Question: Are new assets introduced in the paper well documented and is the documentation provided alongside the assets? Answer: [NA] Justification: The paper does not release new assets. Guidelines:

The answer NA means that the paper does not release new assets. Researchers should communicate the details of the dataset/code/model as part of their submissions via structured templates. This includes details about training, license, limitations, etc. The paper should discuss whether and how consent was obtained from people whose asset is used. At submission time, remember to anonymize your assets (if applicable). You can either create an anonymized URL or include an anonymized zip file. 14. Crowdsourcing and Research with Human Subjects

Question: For crowdsourcing experiments and research with human subjects, does the paper include the full text of instructions given to participants and screenshots, if applicable, as well as details about compensation (if any)? Answer: [NA] Justification: The paper does not involve crowdsourcing nor research with human subjects. Guidelines:

The answer NA means that the paper does not involve crowdsourcing nor research with human subjects.

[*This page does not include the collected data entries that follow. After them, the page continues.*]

/-- R102, R270 to R272: `unf` captures the galley's values at its concordance entry once its groups owe no store and no atomic, and each
group goes on as a leaf at instruction OFF of the block; memory keeps every byte. DEDUCED (log 9): which values a concordance entry
gives. -/
def Claims.UnfoldsFromNative : Prop :=
  ∀ (s : State) (e : Exe) (n : NativeRun) (w : NatWord), exe? s = some e → e.th.native = some n →
    (e.owes s = true → exec (.unf w) s = .next (e.park s .drain)) ∧
    (e.owes s = false → e.uid = ⟨e.g.id, 0, none⟩ → e.g.paths = [e.path] → e.path.th = e.th →
      ∃ t h, exec (.unf w) s = .next t ∧ t.galley? e.g.id = some h ∧ h.count = 1 ∧ h.first = e.g.first ∧
        h.paths = [{ e.path with th := { e.th.captured s e.core e.l.g e.g.first NativeRun.entryHere with
          instr := spillOff w, mask := e.l.liveLanes e.g.first, wait := .none, walks := [], body := none, native := none } }] ∧
        (t.galleys.drop s.galleys.length).map Galley.first = (List.range (e.g.count - 1)).map (fun i => e.g.first + 1 + i) ∧
        t.mem = s.mem ∧ t.launches = s.launches)

/-- R252, R256: a reply completes one outstanding entry of the galley's load queues, and its load's push bits take effect; a native
store is performed once its address and data words have both issued, each lane of each group at its own address (R98), and then its push
bits take effect. DESIGN CHOICE (log 31): which galley's outstanding reply arrives first is a free value, and so is the order of the units'
stores. -/
def Claims.RepliesAndStores : Prop :=
  ∀ (s : State) (g : Galley) (l : Launch), s.galley? g.id = some g → s.launch? g.launch = some l →
    (∀ th ∈ g.threads, ∀ n, th.native = some n → ∀ v ∈ n.tokens, v < 255) → (∀ p ∈ g.paths, (p.items.map Item.lane).Nodup) →
    (g.outstanding = [] → exec (.memoryReply g.id) s = .next s) ∧
    (g.outstanding ≠ [] → ∃ u k j th n m, (u, k, j) ∈ g.outstanding ∧ g.thread? u = some th ∧ th.native = some n ∧
      exec (.memoryReply g.id) s = .next ({ s with choices := s.choices + 1 }.setGalley (g.setThread u { th with native := some m })) ∧
      m = { n with
        loads := n.loads.set k ((n.loads.getD k []).mapIdx (fun i x => if i = j then { x with arrived := true } else x))
        tokens := pushTokens 0 ((((n.loads.getD k [])[j]?).map LoadEntry.push).getD 0) n.tokens }) ∧
    (g.storeUnits = [] → exec (.storePerformed g.id) s = .next s) ∧
    (∀ u e n a as d ds, s.NoExact → g.storeUnits = [u] → exeAt s u = some e → e.uid.item = none → e.tx? = none → e.th.native = some n →
      n.stores = a :: as → n.data = d :: ds → a.narrow = [] → (a.targets.map Prod.fst).Nodup →
      (∀ y ∈ a.targets, (e.multi = true ∨ laneIn e.act y.1 = true) ∧ (a.spad = true ∨
        (s.blockedSpan e.me true ⟨y.2.1, y.2.2⟩ a.bytes = false ∧ s.lateFail e.l.tenant ⟨y.2.1, y.2.2⟩ a.bytes false = none))) →
      (let m := { n with stores := as, data := ds, tokens := pushTokens 2 d.push (pushTokens 0 a.push n.tokens) }
       let put (x : Memory) (y : Nat × Nat × Nat) : Memory := x.writeBytes y.2.2 (leBytes a.bytes (d.lanes.getD y.1 0))
       ∃ t, exec (.storePerformed g.id) s = .next t ∧ t.galley? g.id = some (g.setThread u { e.th with native := some m }) ∧
         (a.spad = true → t.mem = s.mem ∧ (t.core e.core).spad = a.targets.foldl put (s.core e.core).spad) ∧
         (a.spad = false → (∀ y ∈ a.targets, y.2.1 = 0) → (t.core e.core).spad = (s.core e.core).spad ∧
           t.mem = a.targets.foldl put s.mem)))

/-- `Claims.NativeWordsRun`, `Claims.UnfoldsFromNative` and `Claims.RepliesAndStores` together. -/
def Obligations.NativeWords : Prop :=
  Claims.NativeWordsRun ∧ Claims.UnfoldsFromNative ∧ Claims.RepliesAndStores

/-! ### Bring-up, sensors and registers: chapters 1 to 4, 7, 9, 11 and 19 -/

/-- R23, R27, R28, Table 1.8: each step of bring-up ends as its table row says, or stops with its failure code; the resets begin at step
1 or 2, and a tenant reset leaves its contexts and queues disabled, its windows zero and its keys registered. DESIGN CHOICE (log 2):
registers that the manual gives no reset value; DEDUCED (log 30): what a warm reset and a tenant reset keep. -/
def Claims.BringUpSteps : Prop :=
  ∀ (s : State),
    (∃ t, exec .powerGood s = .next t ∧ t.pkg.step = 1 ∧ t.pkg.ready = false ∧ t.mem = [] ∧ t.tenants = [] ∧ t.ctxs = [] ∧ t.queues = [] ∧
      t.launches = [] ∧ t.galleys = [] ∧ t.pkg.flash = s.pkg.flash ∧ t.hostMem = s.hostMem ∧ t.pkg.attests = 0) ∧
    (∀ i ∈ [Instr.perst, Instr.pfFlr], ∃ t, exec i s = .next t ∧ t.pkg.step = 2 ∧ t.pkg.ready = false ∧ t.mem = s.mem ∧ t.tenants = [] ∧
      t.ctxs = [] ∧ t.queues = [] ∧ t.launches = [] ∧ t.galleys = [] ∧ t.pkg.attests = s.pkg.attests) ∧
    (∀ n, ∃ t, exec (.vfFlr n) s = .next t ∧ (∀ k, k < 16 → (t.ctx n k).state = .disabled ∧ (t.ctx n k).enable = false ∧ (t.ctx n k).objs = []) ∧
      (∀ q, q < 64 → (t.queue ⟨n, q⟩).enable = false ∧ (t.queue ⟨n, q⟩).state = .idle) ∧ (t.tenant n).keys = (s.tenant n).keys ∧
      (∀ a, (s.tenant n).inWindow a = true → t.mem.read a = 0) ∧ (∀ p ∈ t.packets, p.q.owner ≠ n)) ∧
    (s.pkg.failed = false →
      (s.pkg.step = 1 → exec .pcieLinkUp s = .next (s.setPkg { s.pkg with linkUp := true })) ∧
      (s.pkg.step = 2 → exec .pcieLinkUp s = .next (s.setPkg { s.pkg with linkUp := true, step := 3 })) ∧
      (s.pkg.step = 3 →
        (firmwareCode s.pkg.image = none → ∃ t, exec .firmwareCheckDone s = .next t ∧ t.pkg.step = 4 ∧ t.pkg.fwHash = sha3 s.pkg.image) ∧
        (∀ c, firmwareCode s.pkg.image = some c → ∃ t, exec .firmwareCheckDone s = .next t ∧ t.pkg.step = 3 ∧ t.pkg.failed = true ∧
          t.pkg.failCode = c ∧ t.pkg.unit = 0xFF)) ∧
      (s.pkg.step = 4 →
        (∃ t, exec (.stacksReady none) s = .next t ∧ t.pkg.step = 5 ∧ t.mem = []) ∧
        (∀ f, ∃ t, exec (.stacksReady (some f)) s = .next t ∧ t.pkg.step = 4 ∧ t.pkg.failed = true ∧
          t.pkg.failCode = (if f.train then 4 else 3) ∧ t.pkg.unit = f.stack)) ∧
      (s.pkg.step = 5 → ∀ ports,
        (∃ t, exec (.linksTrained none ports) s = .next t ∧ t.pkg.step = 6 ∧ t.pkg.slots = [] ∧
          ∀ p, p < 8 → t.pkg.ports.getD p .error = if Word.bit ports p then .up else .down) ∧
        (∀ l, ∃ t, exec (.linksTrained (some l) ports) s = .next t ∧ t.pkg.step = 5 ∧ t.pkg.failed = true ∧ t.pkg.failCode = 5 ∧ t.pkg.unit = l)) ∧
      (s.pkg.step = 6 → s.pkg.level4 = false →
        (∃ t, exec (.diesLeaveReset none) s = .next t ∧ t.pkg.step = 7 ∧ t.cores = [] ∧ t.clusters = [] ∧ t.slices = [] ∧ t.xlats = [] ∧ t.mem = s.mem) ∧
        (∀ d, ∃ t, exec (.diesLeaveReset (some d)) s = .next t ∧ t.pkg.step = 6 ∧ t.pkg.failed = true ∧ t.pkg.failCode = 6 ∧ t.pkg.unit = d)) ∧
      (s.pkg.step = 7 → s.pkg.ready = false →
        (∃ t, exec (.identityReady true) s = .next t ∧ t.pkg = { s.pkg with ready := true, identity := true }) ∧
        (∃ t, exec (.identityReady false) s = .next t ∧ t.pkg.ready = false ∧ t.pkg.failed = true ∧ t.pkg.failCode = 7 ∧ t.pkg.unit = 0xFF)))

/-- R31, Table 1.12: GO starts a check of the recovery buffer only while bring-up has failed and LENPAGES is 1 to 4,096; a buffer
that passes becomes the image, and bring-up goes on at step 4. DESIGN CHOICE (log 22): the check takes LENGTH and the buffer as they stand
when it completes. -/
def Claims.RecoveryChecksTheBuffer : Prop :=
  ∀ (s : State) (v : Word),
    (s.pkg.window = true → Word.field v.toNat 29 13 = 0 → Word.bit v.toNat 31 = true →
      (let len := v.toNat % 2 ^ 13
       (s.pkg.recBusy = false → s.pkg.failed = true → 1 ≤ len → len ≤ 4096 →
         exec (.recoveryGo v) s = .next (s.setPkg { s.pkg with recBusy := true, recLen := len })) ∧
       ((s.pkg.recBusy = true ∨ s.pkg.failed = false ∨ len = 0 ∨ 4096 < len) → exec (.recoveryGo v) s = .next (refusePf s 0x20010)))) ∧
    (s.pkg.recBusy = true →
      (let img := s.pkg.recBuf.readBytes 0 (4096 * s.pkg.recLen)
       (firmwareCode img = none → ∃ t, exec .recoveryCheckDone s = .next t ∧ t.pkg.recBusy = false ∧ t.pkg.failed = false ∧
         t.pkg.failCode = 0 ∧ t.pkg.step = 4 ∧ t.pkg.flash = some img ∧ t.pkg.fwHash = sha3 img) ∧
       (∀ c, firmwareCode img = some c → ∃ t, exec .recoveryCheckDone s = .next t ∧ t.pkg.recBusy = false ∧ t.pkg.failed = true ∧
         t.pkg.failCode = c ∧ t.pkg.step = 3)))

/-- `Claims.BringUpSteps` and `Claims.RecoveryChecksTheBuffer` together. -/
def Obligations.BringUpAndRecovery : Prop :=
  Claims.BringUpSteps ∧ Claims.RecoveryChecksTheBuffer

Including this information in the supplemental material is fine, but if the main contribution of the paper involves human subjects, then as much detail as possible should be included in the main paper. According to the Neur IPS Code of Ethics, workers involved in data collection, curation, or other labor should be paid at least the minimum wage in the country of the data collector. 15. Institutional Review Board (IRB) Approvals or Equivalent for Research with Human Subjects Question: Does the paper describe potential risks incurred by study participants, whether such risks were disclosed to the subjects, and whether Institutional Review Board (IRB) approvals (or an equivalent approval/review based on the requirements of your country or institution) were obtained? Answer: [NA] Justification: The paper does not involve crowdsourcing nor research with human subjects. Guidelines:

The answer NA means that the paper does not involve crowdsourcing nor research with human subjects. Depending on the country in which research is conducted, IRB approval (or equivalent) may be required for any human subjects research. If you obtained IRB approval, you should clearly state this in the paper. We recognize that the procedures for this may vary significantly between institutions and locations, and we expect authors to adhere to the Neur IPS Code of Ethics and the guidelines for their institution. For initial submissions, do not include any information that would break anonymity (if applicable), such as the institution conducting the review.